* _RECORD EXCERPTS_
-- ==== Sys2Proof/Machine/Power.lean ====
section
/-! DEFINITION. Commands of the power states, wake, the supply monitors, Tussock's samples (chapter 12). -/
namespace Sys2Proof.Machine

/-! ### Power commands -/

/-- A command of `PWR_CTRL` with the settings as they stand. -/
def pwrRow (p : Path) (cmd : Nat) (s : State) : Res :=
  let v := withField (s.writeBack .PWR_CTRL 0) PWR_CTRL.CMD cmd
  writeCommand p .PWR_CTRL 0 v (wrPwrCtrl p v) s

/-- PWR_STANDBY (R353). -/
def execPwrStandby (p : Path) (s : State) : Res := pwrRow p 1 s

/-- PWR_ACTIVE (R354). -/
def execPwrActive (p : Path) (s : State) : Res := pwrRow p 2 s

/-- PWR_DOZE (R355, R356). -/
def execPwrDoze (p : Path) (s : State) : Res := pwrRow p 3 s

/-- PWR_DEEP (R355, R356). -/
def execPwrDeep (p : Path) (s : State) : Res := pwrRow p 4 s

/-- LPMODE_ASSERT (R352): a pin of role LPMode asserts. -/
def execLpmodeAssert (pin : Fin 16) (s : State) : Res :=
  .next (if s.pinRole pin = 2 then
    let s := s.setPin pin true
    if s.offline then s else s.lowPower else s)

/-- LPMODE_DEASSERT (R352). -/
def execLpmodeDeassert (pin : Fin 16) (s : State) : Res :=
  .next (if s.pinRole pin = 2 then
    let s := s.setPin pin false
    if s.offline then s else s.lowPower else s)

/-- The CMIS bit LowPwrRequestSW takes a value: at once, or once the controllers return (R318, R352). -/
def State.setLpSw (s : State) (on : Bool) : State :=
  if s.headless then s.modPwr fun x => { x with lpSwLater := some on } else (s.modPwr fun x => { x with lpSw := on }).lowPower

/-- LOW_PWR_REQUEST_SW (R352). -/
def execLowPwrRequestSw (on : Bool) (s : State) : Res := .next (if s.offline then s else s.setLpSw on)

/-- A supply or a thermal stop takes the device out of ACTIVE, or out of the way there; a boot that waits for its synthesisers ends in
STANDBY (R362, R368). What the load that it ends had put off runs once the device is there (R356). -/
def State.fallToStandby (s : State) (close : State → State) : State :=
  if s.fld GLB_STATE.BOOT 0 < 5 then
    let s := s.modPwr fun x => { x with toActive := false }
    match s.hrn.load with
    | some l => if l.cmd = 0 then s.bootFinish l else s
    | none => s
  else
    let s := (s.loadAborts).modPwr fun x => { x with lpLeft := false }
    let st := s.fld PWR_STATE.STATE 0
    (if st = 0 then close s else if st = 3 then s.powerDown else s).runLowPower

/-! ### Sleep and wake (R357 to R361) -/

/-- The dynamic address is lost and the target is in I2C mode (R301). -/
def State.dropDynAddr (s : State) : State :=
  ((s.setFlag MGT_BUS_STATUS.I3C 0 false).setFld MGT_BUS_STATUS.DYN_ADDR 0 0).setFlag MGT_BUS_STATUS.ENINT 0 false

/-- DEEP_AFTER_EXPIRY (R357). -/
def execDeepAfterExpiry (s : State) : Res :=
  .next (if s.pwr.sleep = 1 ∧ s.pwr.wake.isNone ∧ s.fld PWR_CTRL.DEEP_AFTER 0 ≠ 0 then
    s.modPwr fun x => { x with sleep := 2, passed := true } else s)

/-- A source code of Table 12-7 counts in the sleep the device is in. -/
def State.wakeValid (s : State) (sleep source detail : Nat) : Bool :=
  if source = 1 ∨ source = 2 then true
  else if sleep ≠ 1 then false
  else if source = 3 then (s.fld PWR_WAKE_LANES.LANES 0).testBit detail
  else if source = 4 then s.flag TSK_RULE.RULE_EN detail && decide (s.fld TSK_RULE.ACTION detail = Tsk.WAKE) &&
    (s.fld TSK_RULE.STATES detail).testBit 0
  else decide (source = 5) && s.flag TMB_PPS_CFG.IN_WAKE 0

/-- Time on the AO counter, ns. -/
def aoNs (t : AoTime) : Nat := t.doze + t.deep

--

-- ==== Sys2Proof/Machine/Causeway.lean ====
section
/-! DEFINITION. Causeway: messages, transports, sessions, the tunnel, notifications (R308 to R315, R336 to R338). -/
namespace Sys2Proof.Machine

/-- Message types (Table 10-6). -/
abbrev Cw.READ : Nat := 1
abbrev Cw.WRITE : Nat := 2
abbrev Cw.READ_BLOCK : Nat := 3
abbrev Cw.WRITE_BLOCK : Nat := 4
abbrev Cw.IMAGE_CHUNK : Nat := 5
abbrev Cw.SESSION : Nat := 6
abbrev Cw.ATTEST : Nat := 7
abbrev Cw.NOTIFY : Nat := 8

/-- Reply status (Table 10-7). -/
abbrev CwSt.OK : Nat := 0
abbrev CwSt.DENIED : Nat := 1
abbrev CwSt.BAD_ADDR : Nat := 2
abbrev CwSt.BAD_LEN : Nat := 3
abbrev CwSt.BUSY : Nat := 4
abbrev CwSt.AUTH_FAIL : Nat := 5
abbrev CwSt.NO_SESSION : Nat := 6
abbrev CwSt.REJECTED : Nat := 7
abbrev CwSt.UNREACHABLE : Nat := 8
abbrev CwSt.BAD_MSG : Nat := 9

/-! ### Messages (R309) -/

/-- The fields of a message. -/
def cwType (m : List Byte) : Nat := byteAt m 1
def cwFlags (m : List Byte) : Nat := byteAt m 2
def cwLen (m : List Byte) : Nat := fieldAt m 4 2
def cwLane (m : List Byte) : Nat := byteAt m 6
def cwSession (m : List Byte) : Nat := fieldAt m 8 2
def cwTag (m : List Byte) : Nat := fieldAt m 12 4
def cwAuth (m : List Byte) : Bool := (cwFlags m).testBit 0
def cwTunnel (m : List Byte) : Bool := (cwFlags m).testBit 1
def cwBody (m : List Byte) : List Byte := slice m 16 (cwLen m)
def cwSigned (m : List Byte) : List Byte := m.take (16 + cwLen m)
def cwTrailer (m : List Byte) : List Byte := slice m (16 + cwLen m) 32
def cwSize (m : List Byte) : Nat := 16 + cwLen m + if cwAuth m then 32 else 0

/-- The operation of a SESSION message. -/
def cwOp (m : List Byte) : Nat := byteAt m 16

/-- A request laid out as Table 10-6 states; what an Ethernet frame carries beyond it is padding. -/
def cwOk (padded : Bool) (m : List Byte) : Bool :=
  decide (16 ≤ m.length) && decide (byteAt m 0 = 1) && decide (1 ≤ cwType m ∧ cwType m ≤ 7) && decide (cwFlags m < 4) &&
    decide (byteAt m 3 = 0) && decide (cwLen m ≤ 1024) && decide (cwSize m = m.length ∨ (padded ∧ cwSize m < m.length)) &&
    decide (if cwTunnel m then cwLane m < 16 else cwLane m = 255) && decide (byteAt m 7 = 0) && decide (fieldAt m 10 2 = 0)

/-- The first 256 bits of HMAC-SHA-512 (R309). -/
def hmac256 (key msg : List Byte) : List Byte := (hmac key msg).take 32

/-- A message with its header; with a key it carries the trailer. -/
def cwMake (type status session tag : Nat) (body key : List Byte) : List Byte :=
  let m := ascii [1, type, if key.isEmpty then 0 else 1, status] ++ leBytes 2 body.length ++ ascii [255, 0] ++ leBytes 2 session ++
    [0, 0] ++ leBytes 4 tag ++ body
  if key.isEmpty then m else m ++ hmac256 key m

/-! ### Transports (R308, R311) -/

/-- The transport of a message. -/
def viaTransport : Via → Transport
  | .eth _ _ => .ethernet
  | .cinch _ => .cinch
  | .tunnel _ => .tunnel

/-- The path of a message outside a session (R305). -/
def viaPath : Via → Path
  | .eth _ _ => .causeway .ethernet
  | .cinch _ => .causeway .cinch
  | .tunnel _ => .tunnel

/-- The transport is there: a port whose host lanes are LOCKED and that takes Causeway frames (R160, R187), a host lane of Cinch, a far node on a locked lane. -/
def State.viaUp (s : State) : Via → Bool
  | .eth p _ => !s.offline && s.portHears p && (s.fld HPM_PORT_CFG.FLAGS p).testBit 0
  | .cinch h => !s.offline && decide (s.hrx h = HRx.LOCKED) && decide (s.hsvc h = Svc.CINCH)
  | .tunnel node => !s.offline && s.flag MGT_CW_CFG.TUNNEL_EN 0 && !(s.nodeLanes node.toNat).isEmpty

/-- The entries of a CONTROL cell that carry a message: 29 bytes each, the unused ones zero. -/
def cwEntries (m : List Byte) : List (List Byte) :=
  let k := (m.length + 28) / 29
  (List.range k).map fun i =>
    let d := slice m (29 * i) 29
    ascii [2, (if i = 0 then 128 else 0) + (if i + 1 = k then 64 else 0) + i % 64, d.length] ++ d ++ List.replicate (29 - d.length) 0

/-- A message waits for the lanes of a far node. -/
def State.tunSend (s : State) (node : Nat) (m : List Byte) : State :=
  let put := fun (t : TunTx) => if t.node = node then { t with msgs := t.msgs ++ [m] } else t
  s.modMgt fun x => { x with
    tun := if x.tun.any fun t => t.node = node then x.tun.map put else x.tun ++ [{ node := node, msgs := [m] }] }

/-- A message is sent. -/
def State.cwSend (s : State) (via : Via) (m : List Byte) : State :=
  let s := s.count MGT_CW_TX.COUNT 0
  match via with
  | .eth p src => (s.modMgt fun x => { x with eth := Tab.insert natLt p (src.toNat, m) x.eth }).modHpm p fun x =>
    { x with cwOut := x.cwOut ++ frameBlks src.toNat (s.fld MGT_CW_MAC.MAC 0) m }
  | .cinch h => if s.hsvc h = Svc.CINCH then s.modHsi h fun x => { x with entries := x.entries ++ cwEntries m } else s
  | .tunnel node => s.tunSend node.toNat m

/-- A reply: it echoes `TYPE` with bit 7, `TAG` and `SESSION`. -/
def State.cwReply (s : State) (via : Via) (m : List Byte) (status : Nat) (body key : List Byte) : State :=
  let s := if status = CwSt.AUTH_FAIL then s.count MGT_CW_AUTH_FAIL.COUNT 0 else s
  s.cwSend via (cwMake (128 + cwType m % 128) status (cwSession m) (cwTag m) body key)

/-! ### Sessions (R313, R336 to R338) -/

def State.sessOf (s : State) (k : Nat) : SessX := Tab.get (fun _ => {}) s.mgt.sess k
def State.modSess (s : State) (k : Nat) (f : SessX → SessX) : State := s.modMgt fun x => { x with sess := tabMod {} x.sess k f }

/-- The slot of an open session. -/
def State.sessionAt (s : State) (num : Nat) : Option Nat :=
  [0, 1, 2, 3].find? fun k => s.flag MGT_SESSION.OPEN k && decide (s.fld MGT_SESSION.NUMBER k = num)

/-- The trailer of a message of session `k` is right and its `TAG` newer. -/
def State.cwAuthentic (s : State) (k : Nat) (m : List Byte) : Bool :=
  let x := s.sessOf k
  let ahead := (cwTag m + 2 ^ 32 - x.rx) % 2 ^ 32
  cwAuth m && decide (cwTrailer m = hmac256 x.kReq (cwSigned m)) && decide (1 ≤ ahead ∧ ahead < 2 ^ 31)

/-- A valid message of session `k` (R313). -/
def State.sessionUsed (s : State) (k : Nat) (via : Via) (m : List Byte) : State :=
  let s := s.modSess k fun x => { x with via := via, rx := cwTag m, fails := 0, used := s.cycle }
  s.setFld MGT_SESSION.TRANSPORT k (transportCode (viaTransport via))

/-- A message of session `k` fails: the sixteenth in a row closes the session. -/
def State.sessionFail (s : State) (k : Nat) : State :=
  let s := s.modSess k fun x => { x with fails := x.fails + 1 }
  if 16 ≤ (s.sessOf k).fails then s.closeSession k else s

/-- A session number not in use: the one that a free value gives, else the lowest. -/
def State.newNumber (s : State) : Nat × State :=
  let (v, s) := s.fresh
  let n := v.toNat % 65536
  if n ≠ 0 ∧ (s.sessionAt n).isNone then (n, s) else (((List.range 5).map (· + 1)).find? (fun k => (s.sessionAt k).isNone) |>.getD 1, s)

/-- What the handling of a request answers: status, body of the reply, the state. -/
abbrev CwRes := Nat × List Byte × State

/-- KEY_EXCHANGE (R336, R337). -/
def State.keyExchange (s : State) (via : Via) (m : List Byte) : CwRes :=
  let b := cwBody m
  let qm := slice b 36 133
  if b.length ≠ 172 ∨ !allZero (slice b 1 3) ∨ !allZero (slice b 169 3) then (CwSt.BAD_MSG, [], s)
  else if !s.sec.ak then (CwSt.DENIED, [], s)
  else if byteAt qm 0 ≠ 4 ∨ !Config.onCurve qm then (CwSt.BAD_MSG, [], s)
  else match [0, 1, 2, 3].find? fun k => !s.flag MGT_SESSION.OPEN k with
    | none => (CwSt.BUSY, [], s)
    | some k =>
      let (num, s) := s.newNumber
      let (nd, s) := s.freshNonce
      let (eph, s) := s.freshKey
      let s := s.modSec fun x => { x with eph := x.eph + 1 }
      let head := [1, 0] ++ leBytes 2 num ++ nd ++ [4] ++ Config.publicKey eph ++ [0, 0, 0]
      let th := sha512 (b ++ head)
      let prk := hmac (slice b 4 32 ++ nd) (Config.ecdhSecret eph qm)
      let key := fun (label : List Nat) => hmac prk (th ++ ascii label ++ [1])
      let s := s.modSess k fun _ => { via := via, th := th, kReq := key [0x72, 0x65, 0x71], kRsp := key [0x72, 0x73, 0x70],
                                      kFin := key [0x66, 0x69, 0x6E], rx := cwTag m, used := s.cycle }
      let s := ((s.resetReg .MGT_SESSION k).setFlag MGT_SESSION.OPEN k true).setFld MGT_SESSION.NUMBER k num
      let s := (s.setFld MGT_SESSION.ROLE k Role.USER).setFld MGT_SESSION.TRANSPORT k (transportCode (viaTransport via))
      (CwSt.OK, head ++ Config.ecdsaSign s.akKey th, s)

* _TASK INSTRUCTIONS_
Reproduce every line of the records containing the string "transportCode".

* _TASK SOLUTION_
  s.setFld MGT_SESSION.TRANSPORT k (transportCode (viaTransport via))
      let s := (s.setFld MGT_SESSION.ROLE k Role.USER).setFld MGT_SESSION.TRANSPORT k (transportCode (viaTransport via))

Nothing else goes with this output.